If they are equal, the search is successful, and the index of the target value is returned.
If the target value is less than the middle element, the search continues in the left half of the array.
If the target value is greater than the middle element, the search continues in the right half of the array.
Repeat steps 1-4 until the target value is found or the search interval becomes empty

Note: Binary search effectively removes half of the remaining entries by dividing the search interval in half at each step, resulting in a substantially faster search than linear search.

Time & Space complexity:

Operation	Time Complexity	Space Complexity
Binary Search	O(log N), where N is no. of elements	O(1)
Comparison	O(1)	O(1)

Binary Seach Usage:

Large dataset: Binary search is ideal for searching in large datasets because of its efficient time complexity of O(log n).
Sorted dataset: Binary search requires the dataset to be sorted in ascending or descending order. It leverages the sorted nature of the data to repeatedly divide the search space in half, efficiently narrowing down the possible locations of the target value.
Contiguous memory: Random access to elements in contiguous memory allows for efficient access to midpoints during each iteration of the search process.
Simple data structure: Binary search works best with simple data structures that do not have complex relationships or dependencies.

Implementation of Binary Search in Java:

public class BinarySearch {
    public static int binarySearch(int[] arr, int target) {
        int low = 0;
        int high = arr.length - 1;

        while (low <= high) {
            int mid = (low + high) / 2;

            if (arr[mid] == target) {
                return mid;
            } else if (arr[mid] < target) {
                low = mid + 1;
            } else {
                high = mid - 1;
            }
        }

        return -1; // Target element not found
    }

    public static void main(String[] args) {
        int[] arr = {2, 4, 6, 8, 10, 12, 14};
        int target = 10;
        int result = binarySearch(arr, target);

        if (result == -1) {
            System.out.println("Element not found");
        } else {
            System.out.println("Element found at index " + result);
        }
    }
}

In the given code:

The binarySearch method takes an array arr and a target value target as parameters and returns the index of the target value in the array or -1 if it is not found.
It initializes two variables, low and high, to keep track of the search range.
The while loop continues as long as low is less than or equal to high, indicating that elements are remaining to be searched.
Inside the loop, the midpoint mid is calculated as the average of low and high.
If the target value is found at the midpoint arr[mid], the method returns mid.
If the target value is less than arr[mid], the search is narrowed down to the left half of the remaining range by updating high to mid - 1.
If the target value is greater than arr[mid], the search is narrowed down to the right half of the remaining range by updating low to mid + 1.
If the loop finishes without finding the target value, the method returns -1 to indicate that the target value is not present in the array.
In the main method, we create an example array, arr, and a target value, target, to search for.
We call the binarySearch method and print the result based on whether the target value was found or not.

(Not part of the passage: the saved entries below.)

-- ==== Sys2Proof/Machine/Commit.lean ====
section
/-! DEFINITION. Commit groups (10_update_engine.md R339 to R347): opening, committing, aborting, and the deadline. -/

namespace Sys2Proof.Machine

/-- A GROUP_BEGIN is as R339 and R341 allow: its group is not open, and a verdict-bound one agrees with the open groups of its step. -/
def State.groupBeginOk (s : State) (d : List Byte) : Bool :=
  let g := dGroup d
  let bound := bitOf (leAt d 20 1) 0
  let clash := s.groups.any (fun p => match p.2.bound with
    | some b => b.1 == leAt d 24 4 && (b.2.1 != leAt d 22 2 || b.2.2 != leAt d 32 8)
    | none => false)
  g != 0 && (s.groupOf g).isNone && decide (1 ≤ leAt d 16 4) && decide (leAt d 16 4 ≤ 4096) && bitsOf (leAt d 20 1) 1 7 == 0 && dZero d 21 21 &&
  dZero d 28 31 && dZero d 40 63 && (!bound || (leAt d 32 8 % frameNs == 0 && !clash))

/-- GROUP_BEGIN (R339, R341): a group opens; a verdict-bound one names its step, domain and verdict tide. -/
def execGroupBegin (e : Nat) (s : State) : Host.Outcome State Fault Refusal :=
  let d := s.desc e
  let g := dGroup d
  let bound := bitOf (leAt d 20 1) 0
  let n := leAt d 24 4
  let v := leAt d 32 8
  let dom := leAt d 22 2
  .next (if s.fresh e kindGroupBegin then
      if !s.groupBeginOk d then s.bad e
      else
        let x : Group := { Group.zero with begin_ := e, expected := leAt d 16 4, bound := if bound then some (n, dom, v) else none }
        let s1 := State.showGroups { (if bound then s.restartAt n else s) with groups := SMap.insert s.groups g x }
        let s2 := if bound then
            (match s1.verdictOf n with
              | some y => if y.phase < 2 then s1.putVerdict { y with bound := true, domain := dom, vtide := v
                                                                     digest := if y.phase = 1 then (digestOf n dom y.clip y.ceil y.record).toNat else y.digest }
                else s1
              | none => (s1.putVerdict { Verdict.zero with step := n, domain := dom, bound := true, vtide := v }).setFld UPD_VERDICT_STATUS_state 1)
          else s1
        s2.okWith e
    else s)

/-- GROUP_COMMIT (R343): accepted for an open group that has no other. One that replay re-executes finds itself there (R481). -/
def execGroupCommit (e : Nat) (s : State) : Host.Outcome State Fault Refusal :=
  let g := dGroup (s.desc e)
  .next (if s.fresh e kindGroupCommit then
      if !dZero (s.desc e) 16 63 then s.bad e
      else match s.groupOf g with
        | none => s.failWith e .groupClosed
        | some x =>
          if x.commit.isSome ∧ x.commit ≠ some e then s.bad e
          else State.begun { s with groups := SMap.insert s.groups g { x with commit := some e } } e
    else s)

/-- One effect of a committed group (R340, R343). -/
def State.makeEffect (s : State) (f : Effect) : State :=
  match f with
  | .write a bs => (s.store (.unit (srcOther 1)) a bs).2
  | .signal chip n op x o gate => s.raise chip n op x o none gate
  | .bank p rx bs t => (s.writeBank p rx (1 - s.bank p rx) ((List.range 256).map (fun k => leAt bs (4 * k) 4))).setStaged p rx none |>.setSwap p rx (some t)
  | .map remove id m t => if t = 0 then s.setMap remove id m else { s with mapPend := s.mapPend ++ [⟨none, remove, id, m, t, false⟩] }

/-- Whether the verdict that a group is bound to lets it commit (R343). -/
def State.verdictAllows (s : State) (x : Group) : Bool :=
  match x.bound with
  | none => true
  | some b => s.confirmedCode b.1 == some 1 || s.confirmedCode b.1 == some 2

/-- The deadline of a group (R347), that of its GROUP_COMMIT. -/
def State.groupDeadline (s : State) (x : Group) : Option Nat :=
  match x.commit with
  | some e => if dDeadlineValid (s.desc e) then some (dDeadline (s.desc e)) else none
  | none => none

/-- The commit record write of a group begins (R343): from here the group commits. -/
def State.beginRecord (s : State) (g : Nat) (x : Group) (e : Nat) : State :=
  let ms := match x.bound with
    | some b => x.members.map (s.memberCode ((s.confirmedCode b.1).getD 0))
    | none => x.members
  { s with commits := s.commits ++ [⟨g, e, x.effects, 0, 0, false, ms ++ [⟨e, [.ok], 0, 0⟩]⟩] }

/-- Put back the record of a group that is being committed. -/
def State.putRec (s : State) (c : CommitRec) : State :=
  { s with commits := s.commits.map (fun y => if y.group == c.group && !y.done then c else y) }

/-- A committed group whose effects are made is freed. -/
def State.freeCommitted (s : State) (c : CommitRec) : State :=
  State.showGroups { (s.putRec { c with done := true }) with groups := SMap.erase s.groups c.group }

/-- One step of the commit (R343): the record is written in a mirror, waiting while a mirror is lost (R25); with both written the group is
committed, and its effects are made in staging order; then the members and the GROUP_COMMIT complete and the entry is freed. -/
def State.commitStep (s : State) (c : CommitRec) : State :=
  if c.mirrors < 2 then
    if !(s.mirrorAOk && s.mirrorBOk) then s
    else
      let s1 := s.putRec { c with mirrors := c.mirrors + 1 }
      if c.mirrors = 0 then s1 else ((s1.count (cntHub 3)).bump UPD_GROUP_COUNT_commits).count (cntHub 15)
  else match c.effects[c.made]? with
    | some f => ((s.putRec { c with made := c.made + 1 }).count (cntHub 17)).makeEffect f
    | none => c.owed.foldl (fun (t : State) (m : Member) => t.complete m.entry m.status .blockError m.c1 m.c2) (s.freeCommitted c)

/-- `k` steps of the commit of group `g`, as far as it has steps left. -/
def State.commitRun : Nat → Nat → State → State
  | 0, _, s => s
  | k + 1, g, s => match s.recOf g with
    | some c => State.commitRun k g (s.commitStep c)
    | none => s

/-- The members whose limit has passed when the commit record write would begin (R346, R398). -/
def State.lateMembers (s : State) (x : Group) : List Nat := (x.limits.filter (fun l => decide (l.1 < s.tide.ns))).map (·.2)

/-- The commit record write of a group begins, if the group may commit and neither its deadline nor a limit has passed (R343, R346, R347, R398). A
group bound to a step that is confirmed as skip or veto is skipped (R345). -/
def State.tryCommit (s : State) (g : Nat) (x : Group) (e : Nat) : State :=
  let code := match x.bound with
    | some b => (s.confirmedCode b.1).getD 0
    | none => 0
  let late := s.lateMembers x
  if code = 3 ∨ code = 4 then s.skipGroup g code
  else if x.members.length ≠ x.expected ∨ !s.verdictAllows x then s
  else if (match s.groupDeadline x with
    | some t => decide (t ≤ s.tide.ns)
    | none => false) then s.abortGroup g [e]
  else if late ≠ [] then (s.setFlagIf (late.any (fun m => dKind (s.desc m) == kindOwnerMap)) HUB_MAP_STATUS_map_late).abortGroup g late
  else s.beginRecord g x e

/-- GROUP_COMMIT_EXECUTE (R343 to R347, R398): the commit record write of a group begins, or goes on. The command makes `upTo` steps of the commit,
or all of them. -/
def execGroupCommitExecute (g : CommitTurn) (s : State) : Host.Outcome State Fault Refusal :=
  let s1 := match s.openGroup g.group.val with
    | some x => (match x.commit with
      | some e => s.tryCommit g.group.val x e
      | none => s)
    | none => s
  .next (match s1.recOf g.group.val with
    | some c => State.commitRun (min (g.upTo.getD (c.effects.length + 3)) (c.effects.length + 3)) g.group.val s1
    | none => s1)

/-- GROUP_ABORT (R344): too late once the commit record write has begun. -/
def execGroupAbort (e : Nat) (s : State) : Host.Outcome State Fault Refusal :=
  let g := dGroup (s.desc e)
  .next (if s.fresh e kindGroupAbort then
      if !dZero (s.desc e) 16 63 then s.bad e
      else if (s.recOf g).isSome then s.complete e [.late] .none
      else match s.groupOf g with
        | none => s.failWith e .groupClosed
        | some _ => (s.abortGroup g []).okWith e
    else s)

/-- The tide at which the deadline `t` of a group is judged (R347): for a verdict-bound one not before the start of its confirmation frame
V + W + 1. -/
def State.judgedAt (s : State) (x : Group) (t : Nat) : Nat :=
  match x.bound with
  | none => t
  | some b => max t (b.2.2 + (((s.verdictOf b.1).filter (fun v => v.latched)).elim (s.fld UPD_VERDICT_CTL_window) (fun v => v.window) + 1) * frameNs)

/-- GROUP_DEADLINE (R347): the deadline of a group whose commit record write has not begun is judged. -/
def execGroupDeadline (g : Fin 4096) (s : State) : Host.Outcome State Fault Refusal :=
  .next (match s.openGroup g.val with
    | none => s
    | some x =>
      match s.groupDeadline x with
      | none => s
      | some t => (s.atTide (s.judgedAt x t)).abortGroup g.val x.commit.toList)

end Sys2Proof.Machine
end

Problems based on Binary Search:

Given an array Arr[] of size L and a number N, you need to write a program to find if there exists a pair of elements in the array whose difference is N.

Example:

Input:
L = 6, N = 78
arr[] = {5, 20, 3, 2, 5, 80}
Output: 1
Explanation: (2, 80) have difference of 78.

class Solution
{
    public boolean findPair(int arr[], int size, int n)
    {
     Arrays.sort(arr); // Sort the array in ascending order
        
        for (int i = 0; i < arr.length; i++) {
            int target = arr[i] + n;
            int index = binarySearch(arr, target, i + 1, arr.length - 1);
            
            if (index != -1) {
                return true; // Pair found
            }
        }
        
        return false; // Pair not found
    }
    
    public static int binarySearch(int[] arr, int target, int low, int high) {
        while (low <= high) {
            int mid = low + (high - low) / 2;
            
            if (arr[mid] == target) {
                return mid; // Target found
            } else if (arr[mid] < target) {
                low = mid + 1;
            } else {
                high = mid - 1;
            }
        }
        
        return -1; // Target not found
    }
    
}

Time Complexity:

Sorting: The code uses Arrays.sort(arr) to sort the array with time complexity of O(N log N), where N is the size of the array.
Binary Search: The time complexity of binary search is O(log N), where N is the size of the array. Since this binary search is performed for each element, the overall time complexity of the binary search part is O(N log N).
Overall: The dominant factor in the time complexity is the sorting step, which is O(N log N). Therefore, the overall time complexity of the code is O(N log N).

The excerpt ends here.